Em 2021, a atriz revelou ao jornal britânico The Guardian que a carta escrita por Marlon Brando tinha oito páginas, mas que o diretor da cerimónia apenas lhe concedeu 60 segundos para que discursasse. Ainda assim, o curto discurso da atriz foi interrompido pelos assobios vindos da audiência.

Littlefeather relevou que membros da segurança do evento tiveram de deter John Wayne, para que este não agredisse a atriz.
A Academia de Artes e Ciências Cinematográficas de Hollywood emitiu um comunicado assinado pelo seu presidente, David Rubin, a 18 de junho, descrevendo a atitude de Sacheen Littlefeather como "um sinal claro de que nos devemos relembrar da necessidade do respeito e da dignidade humana".

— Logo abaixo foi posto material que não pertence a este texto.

-- ==== Sys2Proof/Machine/EventRows.lean ====
section
/-! DEFINITION. The rows of TRIG, the clocks, the oscillator, the steps of a measurement and the steps the spec takes inside others (01, 04, 05, 09). -/

namespace Sys2Proof.Machine

/-- A row that names what a period boundary does: it acts where the next boundary is of that kind, and elsewhere does
not arise (log 3). -/
def boundaryRow (k : Boundary) (s : State) : State := if s.conv.boundary = k then takeBoundary k s else s

/-- A row that names what an oscillator edge does: it acts where the next edge is of that kind, and elsewhere does
not arise (log 3). -/
def edgeRow (k : Edge) (s : State) : State := if s.conv.edge = k then takeEdge k s else s

/-- A row that names what an LF period boundary does at the scan timer: it acts where the next one is of that kind,
and elsewhere does not arise (log 3). -/
def lfRow (k : LfBoundary) (s : State) : State := if s.time.lfBoundary = k then takeLfBoundary k s else s

/-- The end of a scan-timer unit, which is the expiry where the unit is the last (R174, R176). -/
def unitRow (s : State) : State := if s.time.lfBoundary = .expiry then lfRow .expiry s else lfRow .unitEnd s

/-- TRIG_EDGE: TRIG changes its level (R179). -/
def execTrigEdge (high : Bool) (s : State) : Host.Outcome State Fault Refusal :=
  .next (trigChanges high s)

/-- SCAN_TIMER_UNIT: the LF period boundary that ends a unit (R174); where the unit is the last, it is the expiry (R176). -/
def execScanTimerUnit (s : State) : Host.Outcome State Fault Refusal :=
  .next (unitRow s)

/-- SCAN_TIMER_EXPIRY: the LF period boundary that brings the remaining units to 0 (R176). -/
def execScanTimerExpiry (s : State) : Host.Outcome State Fault Refusal :=
  .next (lfRow .expiry s)

/-- GRANT: a waiting request is granted where the unit is free (R99, R100). -/
def execGrant (s : State) : Host.Outcome State Fault Refusal :=
  .next (arbitrate s)

/-- REF_SETTLE_EXPIRY: the reference settle expires (R6). -/
def execRefSettleExpiry (s : State) : Host.Outcome State Fault Refusal :=
  .next (boundaryRow .refSettleExpiry s)

/-- OPENING_EDGE: the opening edge (R8). -/
def execOpeningEdge (s : State) : Host.Outcome State Fault Refusal :=
  .next (edgeRow .openingEdge s)

/-- REF_TIMEOUT: the reference phase passes the window limit (R8, R10). -/
def execRefTimeout (s : State) : Host.Outcome State Fault Refusal :=
  .next (boundaryRow .refTimeout s)

/-- REFERENCE_COMPLETE: the N_ref-th edge (R9, R11). -/
def execReferenceComplete (s : State) : Host.Outcome State Fault Refusal :=
  .next (edgeRow .referenceComplete s)

/-- SNS_SETTLE_EXPIRY: the channel settle expires (R7). -/
def execSnsSettleExpiry (s : State) : Host.Outcome State Fault Refusal :=
  .next (boundaryRow .snsSettleExpiry s)

/-- FIRST_HALF_END: the first half of an AC window ends (R13). -/
def execFirstHalfEnd (s : State) : Host.Outcome State Fault Refusal :=
  .next (boundaryRow .firstHalfEnd s)

/-- WINDOW_END: the window ends (R12, R13, R15 to R18). -/
def execWindowEnd (s : State) : Host.Outcome State Fault Refusal :=
  .next (boundaryRow .windowEnd s)

/-- SENSOR_OVERRANGE: a sensor edge past full scale (R14). -/
def execSensorOverrange (s : State) : Host.Outcome State Fault Refusal :=
  .next (edgeRow .sensorOverrange s)

/-- HELD_START_RETRY: a held start is attempted again once the FIFO has room (R77). -/
def execHeldStartRetry (s : State) : Host.Outcome State Fault Refusal :=
  .next (if s.ctl.state = .holdStart ∧ s.fifo.count < Config.fifoCapacity then (attemptStart s).1 else s)

/-- HELD_RECORD_REOFFER: a held record is offered again (R83). -/
def execHeldRecordReoffer (s : State) : Host.Outcome State Fault Refusal :=
  .next (if s.ctl.state = .holdRecord then reofferRecord s else s)

/-- PENDING_TRIGGER_START: a latched trigger that a scan end has left is taken up (R89; log 12). -/
def execPendingTriggerStart (s : State) : Host.Outcome State Fault Refusal :=
  .next (if s.ctl.state = .armed ∧ s.ctl.pendingTrigger then (attemptStart s).1 else s)

/-- SWAP: the claim of the swap on entering IDLE (R61, R62; log 12). -/
def execSwap (s : State) : Host.Outcome State Fault Refusal :=
  .next (if s.ctl.state = .idle then claimSwap s else s)

/-- PERIOD_BOUNDARY: a period boundary of the selected source, whatever it does to the unit (R6 to R13, R170; log 4). -/
def execPeriodBoundary (s : State) : Host.Outcome State Fault Refusal :=
  .next (takeBoundary s.conv.boundary s)

/-- OSCILLATOR_EDGE: an oscillator edge, whatever it does to the unit (R8 to R14; log 4). -/
def execOscillatorEdge (s : State) : Host.Outcome State Fault Refusal :=
  .next (takeEdge s.conv.edge s)

/-- LF_PERIOD_BOUNDARY: an LF period boundary at the scan timer, whatever it does there (R174, R176; log 4). -/
def execLfPeriodBoundary (s : State) : Host.Outcome State Fault Refusal :=
  .next (takeLfBoundary s.time.lfBoundary s)

end Sys2Proof.Machine
end

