/-! ### The window's end -/

/-- The imbalance check of R16 with the difference of the halves as a distance. -/
theorem imbalanced_eq (c : ConvUnit) :
    c.imbalanced = (c.chan.ac && decide (c.chan.imbalance.toNat ≠ 0) &&
      decide ((c.chan.imbalance.toNat : Int) * ((c.n1 : Int) + (c.mc - c.n1 : Nat)) <
        |(c.n1 : Int) - (c.mc - c.n1 : Nat)| * 256)) := by
  have distance : ∀ a b : Nat, |(a : Int) - b| = ((a - b) + (b - a) : Nat) := by
    intro a b
    rw [abs_eq_max_neg]
    omega
  have limit : (c.chan.imbalance != 0) = decide (c.chan.imbalance.toNat ≠ 0) := by
    rw [Bool.eq_iff_iff]
    simp [← BitVec.toNat_inj]
  unfold ConvUnit.imbalanced
  rw [distance, limit]
  norm_cast

/-- Clipping adds RATIO_SAT exactly where the quotient passes full scale (R18). -/
theorem clipped_eq (c : ConvUnit) :
    c.clipped = { c with warnings := { c.warnings with
      ratioSat := c.warnings.ratioSat || decide (Config.fullScale < c.quotient) } } := by
  unfold ConvUnit.clipped
  split <;> simp [*]

/-- Settles O45: the three outcomes of a window's end. -/
theorem windowEndChecksAndCounts : Obligations.WindowEndChecksAndCounts := by
  intro s p bound
  have ended := boundaryRow_next ((boundary_window p).trans (if_neg (Nat.not_lt.2 bound)))
  refine ⟨fun under => ?_, fun good more => ?_, fun good last => ?_⟩ <;> refine ended.trans ?_ <;>
    simp only [boundaryOutcome]
  · rw [windowEnds_under under]
    rfl
  · rw [windowEnds_next good more]
    simp only [settleUnit, ConvUnit.enterSnsCount, ConvUnit.goodRepetition, imbalanced_eq]
    rfl
  · rw [windowEnds_last good last]
    simp only [settleUnit, ConvUnit.completed, clipped_eq, ConvUnit.goodRepetition, imbalanced_eq]
    rfl

end Sys2Proof.Machine
end

section
/-! SUPPORT. The arbiter's decision (05): whom it grants, what the grant makes of the part, and why three grants are
enough for a step. -/

namespace Sys2Proof.Machine

/-! ### One grant -/

/-- The arbiter's choice is the table's (R100). -/
theorem choose_of_chosen {s : State} {who : Requester} {q : Request} (h : Chosen s who q) :
    s.arb.choose = some (who, q) := by
  obtain ⟨-, waits⟩ := h
  cases who <;> obtain ⟨own, none | last⟩ := waits <;> unfold Arbiter.choose
  · rw [own, none]
  · rw [own, last]
    cases s.arb.spotReq <;> rfl
  · rw [own, none]
  · rw [own, last]
    cases s.arb.scanReq <;> rfl

/-- The state of a grant before its checks, in the words of the statements (R2, R99). -/
theorem granted_eq (who : Requester) (q : Request) (s : State) :
    { takeGrant who s with conv := beginMeasurement who q (takeGrant who s) } = s.granted who q := by
  cases who <;> rfl

/-- While the unit serves, nothing is granted. -/
theorem arbitrate_serving {s : State} (h : s.arb.holder ≠ none) : arbitrate s = s := by
  have held : s.arb.holder.isSome = true := Option.isSome_iff_ne_none.2 h
  exact if_pos held

/-- A free unit grants as the arbiter chooses, and decides again where the grant ends at once (R3, R100). -/
theorem arbitrateUpTo_chosen (n : Nat) {s : State} {who : Requester} {q : Request} (free : s.arb.holder = none)
    (chosen : s.arb.choose = some (who, q)) :
    arbitrateUpTo (n + 1) s =
      if s.channels[q.channel].enabled then cacheStep (s.granted who q)
      else arbitrateUpTo n
        (deliver who (emptyResult (disabledStatus who)) (parkUnit (s.granted who q))) := by
  have channels : (takeGrant who s).channels = s.channels := (takeGrant_frame who s).channels
  rw [arbitrateUpTo, free, chosen]
  rcases grantUnit_cases who q (takeGrant who s) with ⟨e, g⟩ | ⟨e, g⟩ <;> rw [granted_eq] at g <;>
    rw [channels] at e <;> simp only [g, Option.isSome_none, Bool.false_eq_true, if_false]
  · exact (if_pos e).symm
  · exact (if_neg (Bool.eq_false_iff.1 e)).symm

/-- Nothing waits: nothing is granted. -/
theorem arbitrateUpTo_unasked (n : Nat) {s : State} (h : s.arb.choose = none) : arbitrateUpTo n s = s := by
  cases n with
  | zero => rfl
  | succ n =>
    rw [arbitrateUpTo, h]
    split <;> rfl

/-! ### The cache step -/

theorem enterRefSettle_eq (s : State) : { s with conv := s.conv.enterRefSettle } = s.referenceBegun := by
  unfold ConvUnit.enterRefSettle State.referenceBegun
  split <;> rfl
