-- ==== Sys2Proof/Machine/AtaCommands.lean ====
section
/-! DEFINITION. The commands of ATAHardDisk (spec/42_ata_device.md R240 to R252), the backing-store accesses they make
(R210, R237) and the completion of a command (R233). A command acts on the device and on `rec`, the snapshot of its nine
registers (R211). -/
namespace Sys2Proof.Machine

/-- What `executeCommand` returns (R211). -/
structure CommandResult where
  status : Byte
  error : Byte
deriving DecidableEq, Repr

/-- Success, `(0x50, 0x00)` (R211). -/
def CommandResult.success : CommandResult := { status := 0x50, error := 0x00 }

/-- Abort, `(0x51, 0x04)` (R211). -/
def CommandResult.abort : CommandResult := { status := 0x51, error := 0x04 }

/-- The device and the result after `executeCommand`. -/
structure Executed where
  dev : AtaDevice
  res : CommandResult
deriving DecidableEq, Repr

/-- What a command can answer: the device and a result, or the fault of R237. -/
abbrev CommandOutcome := Host.Outcome Executed Fault Refusal

/-- The effect of one command: `exec(dev, rec)` (R211). -/
abbrev CommandEffect := Drive → AtaDevice → RegFile → CommandOutcome

/-- The command succeeds and leaves this device. -/
def succeed (dev : AtaDevice) : CommandOutcome := .next { dev := dev, res := .success }

/-- The command aborts and leaves the device as it was. -/
def abort (dev : AtaDevice) : CommandOutcome := .next { dev := dev, res := .abort }

/-! ## The backing store (R12, R210, R237) -/

/-- Whether an access of `k` sectors from sector `lba` on succeeds: the oracle does not fail it and the store has the
sectors (R237). -/
def AtaDevice.storeAnswers (dev : AtaDevice) (lba k : Nat) : Bool :=
  !(dev.ioFaults.headD false) && decide (lba + k ≤ dev.disk.totalSectors)

/-- Load `k` sectors from sector `lba` on into the buffer. -/
def AtaDevice.loadSectors (dev : AtaDevice) (lba k : Nat) : AtaDevice :=
  { dev with
    buffer := bufferPut dev.buffer 0 (Memory.readBytes dev.store (512 * lba) (512 * k)),
    ioFaults := dev.ioFaults.tail }

/-- Store the first `k` sectors of the buffer at sector `lba`. -/
def AtaDevice.storeSectors (d : Drive) (dev : AtaDevice) (lba k : Nat) : AtaDevice :=
  { dev with
    store := Memory.writeBytes dev.store (512 * lba) (bufferBytes d dev.buffer 0 (512 * k)),
    ioFaults := dev.ioFaults.tail }

/-- An operation that begins at sector `lba`. -/
def AtaDevice.beginOperation (dev : AtaDevice) (kind : OpKind) (lba n chunk : Nat) : AtaDevice :=
  { dev with op := some { kind := kind, lba := lba, remaining := n, chunk := chunk } }

/-! ## Reads and writes of sectors (R242 to R245) -/

/-- The sector a request begins at; `none` where the address is invalid or the request runs past the capacity: both abort
(R242, R247). -/
def AtaDevice.requestedSector (dev : AtaDevice) (rec : RegFile) : Option Nat :=
  match dev.sectorAddress rec with
  | none => none
  | some lba => if dev.disk.totalSectors < lba + sectorCount rec then none else some lba

/-- A read in chunks of `chunk` sectors: the first chunk is loaded and a PIO read of it begins (R242, R244). -/
def readCommand (chunk : Nat) (dev : AtaDevice) (rec : RegFile) : CommandOutcome :=
  match dev.requestedSector rec with
  | none => abort dev
  | some lba =>
    let k := min chunk (sectorCount rec)
    if dev.storeAnswers lba k then
      succeed (((dev.beginOperation .read lba (sectorCount rec) chunk).loadSectors lba k).startPio .pioRead (512 * k))
    else .fault .hostIoFailure

/-- A write in chunks of `chunk` sectors: a PIO write of the first chunk begins (R243, R245). -/
def writeCommand (chunk : Nat) (dev : AtaDevice) (rec : RegFile) : CommandOutcome :=
  match dev.requestedSector rec with
  | none => abort dev
  | some lba =>
    succeed ((dev.beginOperation .write lba (sectorCount rec) chunk).startPio .pioWrite
      (512 * min chunk (sectorCount rec)))

/-! ## The effects -/

/-- RECALIBRATE and SEEK (R240). -/
def commandNoOp : CommandEffect := fun _ dev _ => succeed dev

/-- INITIALIZE DRIVE PARAMETERS (R241). -/
def commandInitializeDriveParameters : CommandEffect := fun _ dev rec =>
  if rec.sectorCount = 0 then abort dev
  else
    succeed { dev with
      geometry := some { heads := (rec.driveHead &&& 0x0F).toNat + 1, sectorsPerTrack := rec.sectorCount.toNat } }

/-- READ SECTORS, with and without retry (R242). -/
def commandReadSectors : CommandEffect := fun _ dev rec => readCommand 1 dev rec

/-- WRITE SECTORS, with and without retry (R243). -/
def commandWriteSectors : CommandEffect := fun _ dev rec => writeCommand 1 dev rec

/-- READ MULTIPLE (R244): aborts while multiple mode is off. -/
def commandReadMultiple : CommandEffect := fun _ dev rec =>
  if dev.multipleBlock = 0 then abort dev else readCommand dev.multipleBlock dev rec

/-- WRITE MULTIPLE (R245): aborts while multiple mode is off. -/
def commandWriteMultiple : CommandEffect := fun _ dev rec =>
  if dev.multipleBlock = 0 then abort dev else writeCommand dev.multipleBlock dev rec

/-- SET MULTIPLE MODE (R246). -/
def commandSetMultipleMode : CommandEffect := fun _ dev rec =>
  if dev.disk.maxMultiple < rec.sectorCount.toNat then abort dev
  else succeed { dev with multipleBlock := rec.sectorCount.toNat }

/-- IDENTIFY DRIVE (R250). -/
def commandIdentifyDrive : CommandEffect := fun _ dev _ =>
  let filled : AtaDevice := { dev with buffer := bufferPut dev.buffer 0 (identifyData dev.disk), op := none }
  succeed (filled.startPio .pioRead 512)

/-- SET FEATURES (R251). -/
def commandSetFeatures : CommandEffect := fun _ dev rec =>
  if rec.feature = 0x01 then succeed { dev with pio8 := true }
  else if rec.feature = 0x81 then succeed { dev with pio8 := false }
  else abort dev

/-- Any other opcode (R252). -/
def commandUnknown : CommandEffect := fun _ dev _ => abort dev

/-- The effect of an opcode (R116, R118, R232: "by the rule of `rec.command`"). -/
def commandEffect (b : Byte) : CommandEffect :=
  if b = 0x10 ∨ b = 0x70 then commandNoOp
  else if b = 0x20 ∨ b = 0x21 then commandReadSectors
  else if b = 0x30 ∨ b = 0x31 then commandWriteSectors
  else if b = 0x91 then commandInitializeDriveParameters
  else if b = 0xC4 then commandReadMultiple
  else if b = 0xC5 then commandWriteMultiple
  else if b = 0xC6 then commandSetMultipleMode
  else if b = 0xEC then commandIdentifyDrive
  else if b = 0xEF then commandSetFeatures
  else commandUnknown

/-! ## Taking a command and completing it (R232, R233) -/

/-- The status and error registers with a result in them, and BUSY off (R233, R235). -/
def AtaDevice.mergeResult (dev : AtaDevice) (res : CommandResult) : AtaDevice :=
  { dev with
    regs := { dev.regs with status := mergeStatus dev.regs.status res.status &&& ~~~ataBusy, error := res.error } }

/-- Completion (R233): the merge, and the interrupt unless the result is an error. -/
def AtaDevice.complete (dev : AtaDevice) (res : CommandResult) : AtaDevice :=
  if (dev.mergeResult res).regs.status &&& ataErr = 0 then (dev.mergeResult res).raiseInterrupt
  else dev.mergeResult res

/-- The worker takes the pending command, executes the effect on the snapshot `rec` and completes it: one atomic step
(R232, R233, D26). -/
def State.runCommand (s : State) (d : Drive) (effect : CommandEffect) (rec : RegFile) : Result :=
  match effect d { s.device d with commandRequested := false } rec with
  | .next e => .next (s.commitDevice d (e.dev.complete e.res))
  | .fault f => .fault f
  | .refused r => .refused r

/-- The registers of a device with an opcode in the command register. -/
def State.record (s : State) (d : Drive) (opcode : Byte) : RegFile := { (s.device d).regs with command := opcode }

/-! ## The meanings -/

/-- RECALIBRATE (R240). -/
def execRecalibrate (d : Drive) (s : State) : Result := s.runCommand d commandNoOp (s.record d 0x10)

/-- READ SECTORS (R242). -/
def execReadSectors (d : Drive) (s : State) : Result := s.runCommand d commandReadSectors (s.record d 0x20)

/-- READ SECTORS, NO RETRY (R242). -/
def execReadSectorsNoRetry (d : Drive) (s : State) : Result := s.runCommand d commandReadSectors (s.record d 0x21)

/-- WRITE SECTORS (R243). -/
def execWriteSectors (d : Drive) (s : State) : Result := s.runCommand d commandWriteSectors (s.record d 0x30)

/-- WRITE SECTORS, NO RETRY (R243). -/
def execWriteSectorsNoRetry (d : Drive) (s : State) : Result := s.runCommand d commandWriteSectors (s.record d 0x31)

/-- SEEK (R240). -/
def execSeek (d : Drive) (s : State) : Result := s.runCommand d commandNoOp (s.record d 0x70)

/-- INITIALIZE DRIVE PARAMETERS (R241). -/
def execInitializeDriveParameters (d : Drive) (s : State) : Result :=
  s.runCommand d commandInitializeDriveParameters (s.record d 0x91)

/-- READ MULTIPLE (R244). -/
def execReadMultiple (d : Drive) (s : State) : Result := s.runCommand d commandReadMultiple (s.record d 0xC4)

/-- WRITE MULTIPLE (R245). -/
def execWriteMultiple (d : Drive) (s : State) : Result := s.runCommand d commandWriteMultiple (s.record d 0xC5)

/-- SET MULTIPLE MODE (R246). -/
def execSetMultipleMode (d : Drive) (s : State) : Result := s.runCommand d commandSetMultipleMode (s.record d 0xC6)

/-- IDENTIFY DRIVE (R250). -/
def execIdentifyDrive (d : Drive) (s : State) : Result := s.runCommand d commandIdentifyDrive (s.record d 0xEC)

/-- SET FEATURES (R251). -/
def execSetFeatures (d : Drive) (s : State) : Result := s.runCommand d commandSetFeatures (s.record d 0xEF)

/-- Any other opcode (R252). -/
def execAtaUnknownCommand (d : Drive) (opcode : Byte) (s : State) : Result :=
  s.runCommand d commandUnknown (s.record d opcode)

end Sys2Proof.Machine
end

"O abuso sofrido por causa do discurso foi injustificável. O fardo emocional que viveu e o custo que teve na sua própria carreira na nossa indústria são irreparáveis. Durante demasiado tempo, a coragem que demonstrou não foi reconhecida. Por isso oferecemos as nossas mais profundas desculpas e a nossa admiração sincera."

Littlefeather, agora com 75 anos, já reagiu ao comunicado, afirmando com humor: "Quanto ao pedido de desculpas da Academia para mim, nós índios, somos pessoas muito pacientes – só passaram 50 anos! Temos de manter sempre o nosso sentido de humor. É o nosso método de sobrevivência".

"Nunca pensei que viveria para ver este dia. Isto é um sonho tornado realidade. É profundamente animador ver o quanto as coisas mudaram desde que não aceitei o Óscar há 50 anos".